Then we just select the time from the array:
da = data.tp.sel(time=time, method='nearest')
arr = da[0] if step else (da.fillna(0).sum(dim='step') * 1000).compute()
Why the .compute()
? I'll explain later, it was mainly for debugging but I decided to leave it in there.
Also the next part was done over a lot of trial and error, and in retrospect has grown way too complex, but it works, with edge cases too so I don't want to break it.
if lat_range:
arr = arr.sel(latitude=_slice_coord(data.latitude.values, *lat_range))
if lon_range:
arr = arr.sel(longitude=_slice_coord(data.longitude.values, *lon_range))
if arr.size == 0:
msg = (
f"Empty selection: lat {data.latitude.min().item()}–{data.latitude.max().item()}, "
f"lon {data.longitude.min().item()}–{data.longitude.max().item()}"
)
raise ValueError(msg)
if np.all(np.isnan(arr)):
raise ValueError("All values are NaN for this time/region.")
vmin, vmax = arr.min().item(), arr.max().item()
norm = plt.Normalize(vmin=vmin, vmax=vmax) if vmax > vmin else None
Pretty straight forward error handling (Maybe not, it took me a few days to get right so—). cleaning NaNs, No empty Selections etc.
What is _slice_coord()
? It's to deal with wrap arounds (No idea why I added this, I'm the only one who is going to use it anyway).

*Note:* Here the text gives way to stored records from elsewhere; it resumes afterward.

/-- BRC (R131, R132). -/
def execBrc (d : Disp) (cond : BitVec 3) (rs1 rs2 : BitVec 5) (imm : Bool) (imm16 target : BitVec 16) (s : State) : Host.Outcome State Fault Refusal :=
  .next (s.dispatch d (.brc cond rs1 rs2 imm imm16 target))

/-- LOOP (R133). -/
def execLoop (d : Disp) (creg : Bool) (rs : BitVec 5) (count endB : BitVec 16) (s : State) : Host.Outcome State Fault Refusal :=
  .next (s.dispatch d (.loop creg rs count endB))

/-- HALT (R136). -/
def execHalt (d : Disp) (s : State) : Host.Outcome State Fault Refusal :=
  .next (s.dispatch d .halt)

/-- TRAP (R131, Table 5.13). -/
def execTrap (d : Disp) (code : BitVec 16) (s : State) : Host.Outcome State Fault Refusal :=
  .next (s.dispatch d (.trap code))

/-- SETTLE (R137). -/
def execSettle (d : Disp) (s : State) : Host.Outcome State Fault Refusal :=
  .next (s.dispatch d .settle)

/-- SCHED (R151). -/
def execSched (d : Disp) (s : State) : Host.Outcome State Fault Refusal :=
  .next (s.dispatch d .sched)

/-- WAIT_UNTIL (R154). -/
def execWaitUntil (d : Disp) (rs : BitVec 5) (s : State) : Host.Outcome State Fault Refusal :=
  .next (s.dispatch d (.waitUntil rs))

/-- FORECAST (R155). -/
def execForecast (d : Disp) (engMask : BitVec 4) (level : BitVec 5) (start : BitVec 10) (duration : BitVec 12) (s : State) : Host.Outcome State Fault Refusal :=
  .next (s.dispatch d (.forecast engMask level start duration))

/-- PHASE_HINT (R156). -/
def execPhaseHint (d : Disp) (valid : Bool) (op : BitVec 3) (s : State) : Host.Outcome State Fault Refusal :=
  .next (s.dispatch d (.phaseHint valid op))

/-- ADD (R138, Table 5.6). -/
def execAdd (d : Disp) (f : AluF) (s : State) : Host.Outcome State Fault Refusal :=
  .next (s.dispatch d (.alu .add f))

/-- SUB (R138, Table 5.6). -/
def execSub (d : Disp) (f : AluF) (s : State) : Host.Outcome State Fault Refusal :=
  .next (s.dispatch d (.alu .sub f))

/-- AND (R138, Table 5.6). -/
def execAnd (d : Disp) (f : AluF) (s : State) : Host.Outcome State Fault Refusal :=
  .next (s.dispatch d (.alu .and f))

/-- OR (R138, Table 5.6). -/
def execOr (d : Disp) (f : AluF) (s : State) : Host.Outcome State Fault Refusal :=
  .next (s.dispatch d (.alu .or f))

/-- XOR (R138, Table 5.6). -/
def execXor (d : Disp) (f : AluF) (s : State) : Host.Outcome State Fault Refusal :=
  .next (s.dispatch d (.alu .xor f))

/-- SHL (R138, Table 5.6). -/
def execShl (d : Disp) (f : AluF) (s : State) : Host.Outcome State Fault Refusal :=
  .next (s.dispatch d (.alu .shl f))

/-- SHR (R138, Table 5.6). -/
def execShr (d : Disp) (f : AluF) (s : State) : Host.Outcome State Fault Refusal :=
  .next (s.dispatch d (.alu .shr f))

/-- SRA (R138, Table 5.6). -/
def execSra (d : Disp) (f : AluF) (s : State) : Host.Outcome State Fault Refusal :=
  .next (s.dispatch d (.alu .sra f))

/-- MUL (R138, Table 5.6). -/
def execMul (d : Disp) (f : AluF) (s : State) : Host.Outcome State Fault Refusal :=
  .next (s.dispatch d (.alu .mul f))

/-- MIN (R138, Table 5.6). -/
def execMin (d : Disp) (f : AluF) (s : State) : Host.Outcome State Fault Refusal :=
  .next (s.dispatch d (.alu .min f))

Here is the code:
def _slice_coord(
coord: np.ndarray,
min_val: float,
max_val: float
) -> slice:
"""
Compute a robust slice for an array of coordinate values that may be
in ascending or descending order.
Parameters
----------
coord : 1D numpy array
Coordinate values (e.g., latitude or longitude).
min_val : float
Desired minimum coordinate.
max_val : float
Desired maximum coordinate.
Returns
-------
slice
Slice object for selecting the desired range from an xarray DataArray.
"""
ascending = coord[0] < coord[-1]
if not ascending:
rev = coord[::-1]
i_min = len(coord) - 1 - np.searchsorted(rev, min_val, 'left')
i_max = len(coord) - 1 - np.searchsorted(rev, max_val, 'right')
start, stop = sorted((coord[i_min], coord[i_max]), reverse=True)
else:
i_min = np.searchsorted(coord, min_val, 'left')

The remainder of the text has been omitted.